Love or Trauma Bond?
If you would have asked me a year ago, if I had ever been in love, I would have confidently declared I have–five times. Some of which, still leave a tinge of shame upon my lips.
Although, over the years, I have often and silently asked myself: was it really love?
Some of these relationships took me on a few unfavorable rides through infidelity, addiction, and dependency. I’ve lost myself, more than once, traveling down a few of these roads, blinded by love.
One relationship had me crawling back dozens of times over many years. When he cheated on me, emotionally broke me, beat down my self-esteem, he was the only person that I wanted to comfort me. He knew what to do and say to make me feel better—and I ate it up.
Was it love that’s kept me holding on for so long to what clearly hasn’t been good for me? Or was I under the influence of trauma?
I’ve learned a few things about trauma bonds that helped me see my past relationships without those pesky blinders. Specifically, behaviors we adopt and things we believe.
1. We feel addicted. We can’t go without them for fear that it would kill us. We can’t stay away no matter how much damage it’s caused. We need more of them. We need them to take the pain away—even the pains that our relationship caused.
2. We’re dependent on them to function, to stand, to breathe. We lose our confidence in ourselves and only they can keep us up. They complete us.
3. When we really think about it, we don’t actually even like them. But something inside of us keeps us idolizing their existence in our life.
4. We may even try to change them. Maybe if things were different, it would feel better. Maybe if they stopped this or that, it wouldn’t hurt to be with them anymore. So we keep trying, holding on, and waiting for it.
5. We wouldn’t want our children, or someone we love, to become or be with the person we can’t live without. And that confuses us.
6. We leave and come back.
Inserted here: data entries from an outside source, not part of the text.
-- ==== Sys2Proof/Laws/Frames.lean ====
section
/-! SUPPORT. The fields that each composed operation of the long operations, the journal, the configuration, the Row
Engine, the memory port, the link and the lines leaves as they were, so that a proof about one field passes over
the operations that do not touch it. -/
namespace Sys2Proof.Machine
set_option linter.unusedTactic false
set_option linter.unusedSimpArgs false

@[simp] theorem State.enterQuiescing_frame (s : State) :
    (s.enterQuiescing).recoveryMark = s.recoveryMark ∧
    (s.enterQuiescing).pending = s.pending ∧ (s.enterQuiescing).inReset = s.inReset ∧
    (s.enterQuiescing).pfw = s.pfw ∧ (s.enterQuiescing).ckptHigh = s.ckptHigh ∧ (s.enterQuiescing).mem = s.mem ∧
    (s.enterQuiescing).journal = s.journal ∧ (s.enterQuiescing).epoch = s.epoch ∧
    (s.enterQuiescing).anchorA = s.anchorA ∧ (s.enterQuiescing).anchorB = s.anchorB ∧
    (s.enterQuiescing).slots = s.slots ∧ (s.enterQuiescing).slotHeaders = s.slotHeaders ∧
    (s.enterQuiescing).index = s.index ∧ (s.enterQuiescing).stack = s.stack ∧
    (s.enterQuiescing).nextSequence = s.nextSequence ∧ (s.enterQuiescing).exhausted = s.exhausted ∧
    (s.enterQuiescing).headerMark = s.headerMark ∧ (s.enterQuiescing).longOp = s.longOp ∧
    (s.enterQuiescing).maint = s.maint ∧ (s.enterQuiescing).active = s.active ∧
    (s.enterQuiescing).staging = s.staging ∧ (s.enterQuiescing).copyA = s.copyA ∧
    (s.enterQuiescing).copyB = s.copyB ∧ (s.enterQuiescing).designation = s.designation ∧
    (s.enterQuiescing).configDegraded = s.configDegraded ∧ (s.enterQuiescing).activationDue = s.activationDue ∧
    (s.enterQuiescing).freeze = s.freeze ∧ (s.enterQuiescing).deferredFreeze = s.deferredFreeze ∧
    (s.enterQuiescing).held = s.held ∧ (s.enterQuiescing).pendingRead = s.pendingRead ∧
    (s.enterQuiescing).nextAcceptance = s.nextAcceptance ∧ (s.enterQuiescing).mark = s.mark ∧
    (s.enterQuiescing).job = s.job ∧ (s.enterQuiescing).readHeld = s.readHeld ∧ (s.enterQuiescing).port = s.port ∧
    (s.enterQuiescing).waitFront = s.waitFront ∧ (s.enterQuiescing).waitMaint = s.waitMaint ∧
    (s.enterQuiescing).lastServed = s.lastServed ∧ (s.enterQuiescing).retryCounter = s.retryCounter ∧
    (s.enterQuiescing).response = s.response ∧ (s.enterQuiescing).linkOut = s.linkOut ∧
    (s.enterQuiescing).completion = s.completion ∧ (s.enterQuiescing).ckptLatch = s.ckptLatch ∧
    (s.enterQuiescing).alertMask = s.alertMask ∧ (s.enterQuiescing).freeCount = s.freeCount := by
  unfold State.enterQuiescing
  all_goals try dsimp only
  all_goals repeat' split
  all_goals simp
Leave and come back. Three, five, seven times over. We think “this time” will be different. But “it” happens again and again. We believe words over actions.
7. And sometimes, something inside of us is telling us that this isn’t love. But we don’t really know the difference. We don’t even hardly notice that our false future with someone who never really existed only exists in our imagination. In our longing.
8. We believe the highs are worth the lows, even though they are few and far between. Even though the lows destroy you, piece by piece.
9. We sacrifice our own needs to make the other person happy, no matter how deep the expense is to ourselves.
10. We feel like we’ve bonded more over extremes, breakups, and hard times more than we have during happy times. They bring us closer and they give us a reason to keep trying to save the relationship. We’ve been through too much already, we can’t let all of that effort go to waste.
I trust that when we let go of our trauma bonds and start to see what we were trying to change, what we were really holding onto, what really attracted us and kept us holding on—taking us further from ourselves and keeping us stuck in the mud, spinning our tires—we get closer to what we really desire and deserve. We learn what love is not and, thus, step closer to what love is.